- HOW TO COMPLETE THIS TASK -
Below are records; copy every line in them that holds the word "List".

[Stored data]
=== Begin Enclosure ===
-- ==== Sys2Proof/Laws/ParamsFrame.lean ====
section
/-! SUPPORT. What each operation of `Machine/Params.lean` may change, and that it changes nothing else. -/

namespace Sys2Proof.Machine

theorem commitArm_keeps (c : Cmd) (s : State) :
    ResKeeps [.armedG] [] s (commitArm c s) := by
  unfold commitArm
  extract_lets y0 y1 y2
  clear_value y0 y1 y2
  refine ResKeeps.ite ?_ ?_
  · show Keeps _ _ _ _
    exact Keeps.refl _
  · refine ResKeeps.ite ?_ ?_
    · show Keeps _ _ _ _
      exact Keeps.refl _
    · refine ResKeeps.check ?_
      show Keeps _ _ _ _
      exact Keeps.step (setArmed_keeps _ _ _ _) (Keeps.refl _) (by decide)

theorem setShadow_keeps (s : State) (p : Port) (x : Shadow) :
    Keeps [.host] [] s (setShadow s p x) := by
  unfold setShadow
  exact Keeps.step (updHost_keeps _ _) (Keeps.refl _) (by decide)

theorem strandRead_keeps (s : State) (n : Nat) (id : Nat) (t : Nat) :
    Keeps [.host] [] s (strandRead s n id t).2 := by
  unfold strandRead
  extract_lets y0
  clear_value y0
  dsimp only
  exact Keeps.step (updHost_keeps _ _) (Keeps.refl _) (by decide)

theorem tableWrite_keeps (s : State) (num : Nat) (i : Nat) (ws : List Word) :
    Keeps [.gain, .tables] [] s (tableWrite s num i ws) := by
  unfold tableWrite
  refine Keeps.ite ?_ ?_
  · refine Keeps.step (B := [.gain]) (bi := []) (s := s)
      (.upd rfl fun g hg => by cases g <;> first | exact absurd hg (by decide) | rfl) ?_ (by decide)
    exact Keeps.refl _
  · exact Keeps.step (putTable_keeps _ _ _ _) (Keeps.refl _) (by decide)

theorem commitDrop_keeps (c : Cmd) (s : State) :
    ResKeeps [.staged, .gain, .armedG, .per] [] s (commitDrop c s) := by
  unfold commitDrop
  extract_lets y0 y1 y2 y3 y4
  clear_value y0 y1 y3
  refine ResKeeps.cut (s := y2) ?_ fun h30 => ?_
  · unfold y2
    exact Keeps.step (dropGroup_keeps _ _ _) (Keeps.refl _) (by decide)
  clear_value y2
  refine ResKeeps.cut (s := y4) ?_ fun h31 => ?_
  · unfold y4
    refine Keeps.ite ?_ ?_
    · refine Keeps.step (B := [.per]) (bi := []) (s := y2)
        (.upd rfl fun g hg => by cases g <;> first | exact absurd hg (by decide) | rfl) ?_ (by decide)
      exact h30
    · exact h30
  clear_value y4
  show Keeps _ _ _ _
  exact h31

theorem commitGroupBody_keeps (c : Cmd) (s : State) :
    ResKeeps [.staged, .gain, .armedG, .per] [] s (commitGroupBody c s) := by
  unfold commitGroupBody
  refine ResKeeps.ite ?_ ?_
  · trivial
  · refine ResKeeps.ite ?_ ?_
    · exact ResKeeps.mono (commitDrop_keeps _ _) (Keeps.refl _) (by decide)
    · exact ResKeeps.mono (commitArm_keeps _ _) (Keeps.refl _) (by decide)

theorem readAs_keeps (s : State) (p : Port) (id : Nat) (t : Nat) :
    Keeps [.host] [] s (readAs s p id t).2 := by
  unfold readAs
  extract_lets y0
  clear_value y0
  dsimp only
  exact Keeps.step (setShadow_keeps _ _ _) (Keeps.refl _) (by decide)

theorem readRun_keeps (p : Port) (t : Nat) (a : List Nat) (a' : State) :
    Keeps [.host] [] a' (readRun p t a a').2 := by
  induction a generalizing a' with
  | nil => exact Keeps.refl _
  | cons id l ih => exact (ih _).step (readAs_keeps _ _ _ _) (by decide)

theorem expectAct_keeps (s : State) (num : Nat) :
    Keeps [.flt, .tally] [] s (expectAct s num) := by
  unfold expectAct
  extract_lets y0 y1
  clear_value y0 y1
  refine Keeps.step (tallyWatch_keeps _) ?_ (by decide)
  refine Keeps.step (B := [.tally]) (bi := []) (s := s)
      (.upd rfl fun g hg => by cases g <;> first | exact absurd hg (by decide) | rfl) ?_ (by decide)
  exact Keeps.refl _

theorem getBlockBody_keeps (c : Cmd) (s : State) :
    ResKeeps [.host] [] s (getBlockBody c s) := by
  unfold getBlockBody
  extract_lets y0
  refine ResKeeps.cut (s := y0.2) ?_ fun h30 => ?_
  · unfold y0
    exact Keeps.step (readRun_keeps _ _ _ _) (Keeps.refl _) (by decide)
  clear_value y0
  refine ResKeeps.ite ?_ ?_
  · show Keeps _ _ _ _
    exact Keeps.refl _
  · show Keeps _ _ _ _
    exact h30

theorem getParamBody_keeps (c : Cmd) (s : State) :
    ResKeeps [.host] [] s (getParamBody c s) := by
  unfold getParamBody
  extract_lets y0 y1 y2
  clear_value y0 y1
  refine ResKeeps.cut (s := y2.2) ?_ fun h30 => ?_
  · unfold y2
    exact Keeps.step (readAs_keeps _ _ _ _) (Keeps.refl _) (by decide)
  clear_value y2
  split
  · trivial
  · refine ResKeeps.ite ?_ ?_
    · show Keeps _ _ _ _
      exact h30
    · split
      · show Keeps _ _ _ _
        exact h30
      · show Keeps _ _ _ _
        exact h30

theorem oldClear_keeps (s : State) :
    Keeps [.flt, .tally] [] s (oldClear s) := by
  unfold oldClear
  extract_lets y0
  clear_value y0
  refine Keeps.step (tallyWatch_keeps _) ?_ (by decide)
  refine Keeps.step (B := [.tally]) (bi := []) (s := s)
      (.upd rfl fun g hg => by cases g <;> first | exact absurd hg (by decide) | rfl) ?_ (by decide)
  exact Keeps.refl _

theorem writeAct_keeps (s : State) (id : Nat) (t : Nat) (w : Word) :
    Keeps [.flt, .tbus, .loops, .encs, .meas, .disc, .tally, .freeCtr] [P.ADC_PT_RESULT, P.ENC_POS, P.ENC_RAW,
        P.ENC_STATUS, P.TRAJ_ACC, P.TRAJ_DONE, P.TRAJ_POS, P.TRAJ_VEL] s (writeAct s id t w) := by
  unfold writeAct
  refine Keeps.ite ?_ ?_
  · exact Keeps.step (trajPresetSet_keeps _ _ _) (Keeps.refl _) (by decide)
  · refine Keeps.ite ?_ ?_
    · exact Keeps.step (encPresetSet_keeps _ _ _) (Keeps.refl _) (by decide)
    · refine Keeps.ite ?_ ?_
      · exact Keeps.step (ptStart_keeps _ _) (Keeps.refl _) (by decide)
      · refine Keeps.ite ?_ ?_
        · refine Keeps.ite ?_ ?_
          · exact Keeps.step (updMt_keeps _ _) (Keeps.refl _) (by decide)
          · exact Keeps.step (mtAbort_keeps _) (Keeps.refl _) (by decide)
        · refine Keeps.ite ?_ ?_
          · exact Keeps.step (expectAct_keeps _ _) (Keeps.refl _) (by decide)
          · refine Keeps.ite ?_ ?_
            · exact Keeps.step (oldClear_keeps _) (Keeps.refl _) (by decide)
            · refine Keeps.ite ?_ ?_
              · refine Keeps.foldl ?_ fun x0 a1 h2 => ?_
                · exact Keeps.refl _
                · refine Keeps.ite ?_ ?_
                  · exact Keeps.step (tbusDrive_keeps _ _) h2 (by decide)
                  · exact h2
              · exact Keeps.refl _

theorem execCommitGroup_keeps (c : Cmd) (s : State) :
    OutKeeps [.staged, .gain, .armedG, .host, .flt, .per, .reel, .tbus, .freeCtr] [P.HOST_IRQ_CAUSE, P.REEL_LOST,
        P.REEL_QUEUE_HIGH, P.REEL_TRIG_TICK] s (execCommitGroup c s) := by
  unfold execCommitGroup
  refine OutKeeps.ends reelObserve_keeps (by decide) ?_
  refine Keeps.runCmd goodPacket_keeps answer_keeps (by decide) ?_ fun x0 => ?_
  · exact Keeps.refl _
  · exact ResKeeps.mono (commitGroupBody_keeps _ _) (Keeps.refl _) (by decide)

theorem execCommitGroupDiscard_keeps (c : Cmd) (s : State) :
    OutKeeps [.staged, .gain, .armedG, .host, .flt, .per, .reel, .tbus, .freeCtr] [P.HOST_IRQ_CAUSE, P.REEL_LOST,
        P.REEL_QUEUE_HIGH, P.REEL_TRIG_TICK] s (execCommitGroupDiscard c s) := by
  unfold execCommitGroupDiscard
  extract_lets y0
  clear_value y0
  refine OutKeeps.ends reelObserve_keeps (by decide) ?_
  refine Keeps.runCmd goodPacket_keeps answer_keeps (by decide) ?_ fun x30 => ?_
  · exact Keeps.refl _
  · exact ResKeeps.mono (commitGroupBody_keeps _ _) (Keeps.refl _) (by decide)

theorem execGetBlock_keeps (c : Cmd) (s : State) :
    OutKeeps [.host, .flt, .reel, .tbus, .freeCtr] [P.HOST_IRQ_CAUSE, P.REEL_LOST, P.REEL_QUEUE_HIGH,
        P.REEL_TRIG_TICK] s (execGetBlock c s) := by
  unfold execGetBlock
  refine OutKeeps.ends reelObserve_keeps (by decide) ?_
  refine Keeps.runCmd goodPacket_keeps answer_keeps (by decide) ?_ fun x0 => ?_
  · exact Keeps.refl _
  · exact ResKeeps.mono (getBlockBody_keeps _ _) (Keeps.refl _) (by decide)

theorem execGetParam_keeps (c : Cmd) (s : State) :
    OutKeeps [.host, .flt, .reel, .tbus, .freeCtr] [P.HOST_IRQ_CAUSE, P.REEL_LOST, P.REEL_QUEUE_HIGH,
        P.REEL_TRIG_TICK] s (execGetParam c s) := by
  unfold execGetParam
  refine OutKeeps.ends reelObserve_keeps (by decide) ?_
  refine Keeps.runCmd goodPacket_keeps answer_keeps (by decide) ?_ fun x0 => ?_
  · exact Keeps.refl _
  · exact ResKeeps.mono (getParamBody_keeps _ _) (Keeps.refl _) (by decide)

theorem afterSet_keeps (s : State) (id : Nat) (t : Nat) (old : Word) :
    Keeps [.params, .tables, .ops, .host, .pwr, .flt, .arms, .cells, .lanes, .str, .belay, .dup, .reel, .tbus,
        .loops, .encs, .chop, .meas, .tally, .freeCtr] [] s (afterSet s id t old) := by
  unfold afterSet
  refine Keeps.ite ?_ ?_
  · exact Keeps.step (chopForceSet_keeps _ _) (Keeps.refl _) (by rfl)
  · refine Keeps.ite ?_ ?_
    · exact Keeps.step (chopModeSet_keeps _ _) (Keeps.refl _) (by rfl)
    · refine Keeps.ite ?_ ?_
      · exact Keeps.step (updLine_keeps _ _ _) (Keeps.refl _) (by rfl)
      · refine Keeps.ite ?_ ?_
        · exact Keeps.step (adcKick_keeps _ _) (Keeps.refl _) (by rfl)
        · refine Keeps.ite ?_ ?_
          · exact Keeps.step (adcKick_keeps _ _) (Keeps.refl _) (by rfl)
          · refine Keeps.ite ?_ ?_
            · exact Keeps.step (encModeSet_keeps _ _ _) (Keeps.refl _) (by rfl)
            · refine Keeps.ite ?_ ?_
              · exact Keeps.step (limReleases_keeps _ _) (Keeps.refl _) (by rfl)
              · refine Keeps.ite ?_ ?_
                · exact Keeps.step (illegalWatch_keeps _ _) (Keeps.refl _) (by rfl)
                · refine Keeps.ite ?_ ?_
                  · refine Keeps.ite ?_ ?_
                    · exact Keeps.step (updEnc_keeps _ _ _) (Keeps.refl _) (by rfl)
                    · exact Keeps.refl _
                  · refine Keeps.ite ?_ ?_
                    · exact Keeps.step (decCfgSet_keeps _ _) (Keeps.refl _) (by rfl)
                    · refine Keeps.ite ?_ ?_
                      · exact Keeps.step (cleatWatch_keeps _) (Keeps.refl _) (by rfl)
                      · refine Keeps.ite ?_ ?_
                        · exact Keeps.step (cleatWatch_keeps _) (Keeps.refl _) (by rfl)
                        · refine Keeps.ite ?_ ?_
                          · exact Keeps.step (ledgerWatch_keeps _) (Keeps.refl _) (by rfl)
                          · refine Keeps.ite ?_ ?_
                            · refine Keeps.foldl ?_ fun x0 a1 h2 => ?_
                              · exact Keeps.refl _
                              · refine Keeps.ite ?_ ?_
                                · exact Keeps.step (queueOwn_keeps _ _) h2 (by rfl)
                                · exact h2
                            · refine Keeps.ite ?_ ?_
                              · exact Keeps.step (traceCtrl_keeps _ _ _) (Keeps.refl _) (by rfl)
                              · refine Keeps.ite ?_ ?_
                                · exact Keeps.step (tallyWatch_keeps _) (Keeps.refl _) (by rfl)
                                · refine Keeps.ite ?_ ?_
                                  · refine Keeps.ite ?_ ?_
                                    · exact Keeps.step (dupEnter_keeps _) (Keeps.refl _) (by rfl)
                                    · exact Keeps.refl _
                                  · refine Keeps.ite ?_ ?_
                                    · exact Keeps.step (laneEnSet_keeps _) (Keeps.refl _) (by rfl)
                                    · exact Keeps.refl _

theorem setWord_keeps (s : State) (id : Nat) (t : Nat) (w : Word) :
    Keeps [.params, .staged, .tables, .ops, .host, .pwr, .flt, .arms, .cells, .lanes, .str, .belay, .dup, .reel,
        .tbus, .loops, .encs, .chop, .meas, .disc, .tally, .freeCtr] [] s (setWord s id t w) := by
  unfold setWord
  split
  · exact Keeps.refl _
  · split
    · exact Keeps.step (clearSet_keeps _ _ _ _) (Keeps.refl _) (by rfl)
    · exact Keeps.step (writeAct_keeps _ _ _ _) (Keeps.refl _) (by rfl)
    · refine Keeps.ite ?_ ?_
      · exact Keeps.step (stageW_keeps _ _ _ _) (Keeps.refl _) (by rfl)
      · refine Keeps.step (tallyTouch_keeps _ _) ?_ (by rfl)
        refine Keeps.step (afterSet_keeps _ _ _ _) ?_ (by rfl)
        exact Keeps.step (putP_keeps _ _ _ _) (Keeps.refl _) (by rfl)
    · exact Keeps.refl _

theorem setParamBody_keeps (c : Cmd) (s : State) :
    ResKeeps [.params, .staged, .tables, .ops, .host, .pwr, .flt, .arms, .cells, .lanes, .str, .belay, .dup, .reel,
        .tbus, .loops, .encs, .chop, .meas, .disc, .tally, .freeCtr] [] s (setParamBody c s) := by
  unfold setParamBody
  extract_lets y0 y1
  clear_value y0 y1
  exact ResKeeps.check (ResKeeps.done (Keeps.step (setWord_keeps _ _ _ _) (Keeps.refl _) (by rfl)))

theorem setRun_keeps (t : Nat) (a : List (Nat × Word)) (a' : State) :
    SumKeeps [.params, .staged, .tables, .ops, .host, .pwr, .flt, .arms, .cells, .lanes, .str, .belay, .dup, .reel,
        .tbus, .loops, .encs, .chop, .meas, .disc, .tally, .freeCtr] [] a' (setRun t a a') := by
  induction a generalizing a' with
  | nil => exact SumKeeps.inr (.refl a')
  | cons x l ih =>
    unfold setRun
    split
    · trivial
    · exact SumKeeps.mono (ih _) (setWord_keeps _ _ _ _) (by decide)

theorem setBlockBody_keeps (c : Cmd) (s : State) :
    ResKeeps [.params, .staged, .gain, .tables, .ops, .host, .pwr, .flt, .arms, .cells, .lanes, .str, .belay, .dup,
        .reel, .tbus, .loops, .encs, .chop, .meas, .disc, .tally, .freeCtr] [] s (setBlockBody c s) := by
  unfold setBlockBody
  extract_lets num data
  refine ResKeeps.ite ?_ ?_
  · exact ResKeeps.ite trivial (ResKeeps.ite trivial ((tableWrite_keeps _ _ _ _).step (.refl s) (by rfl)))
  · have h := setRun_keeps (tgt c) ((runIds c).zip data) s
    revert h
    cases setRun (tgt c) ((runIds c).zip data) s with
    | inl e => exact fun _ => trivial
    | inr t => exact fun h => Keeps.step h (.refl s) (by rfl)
=== End Enclosure ===
- WRITTEN RESPONSE -
theorem tableWrite_keeps (s : State) (num : Nat) (i : Nat) (ws : List Word) :
theorem readRun_keeps (p : Port) (t : Nat) (a : List Nat) (a' : State) :
theorem setRun_keeps (t : Nat) (a : List (Nat × Word)) (a' : State) :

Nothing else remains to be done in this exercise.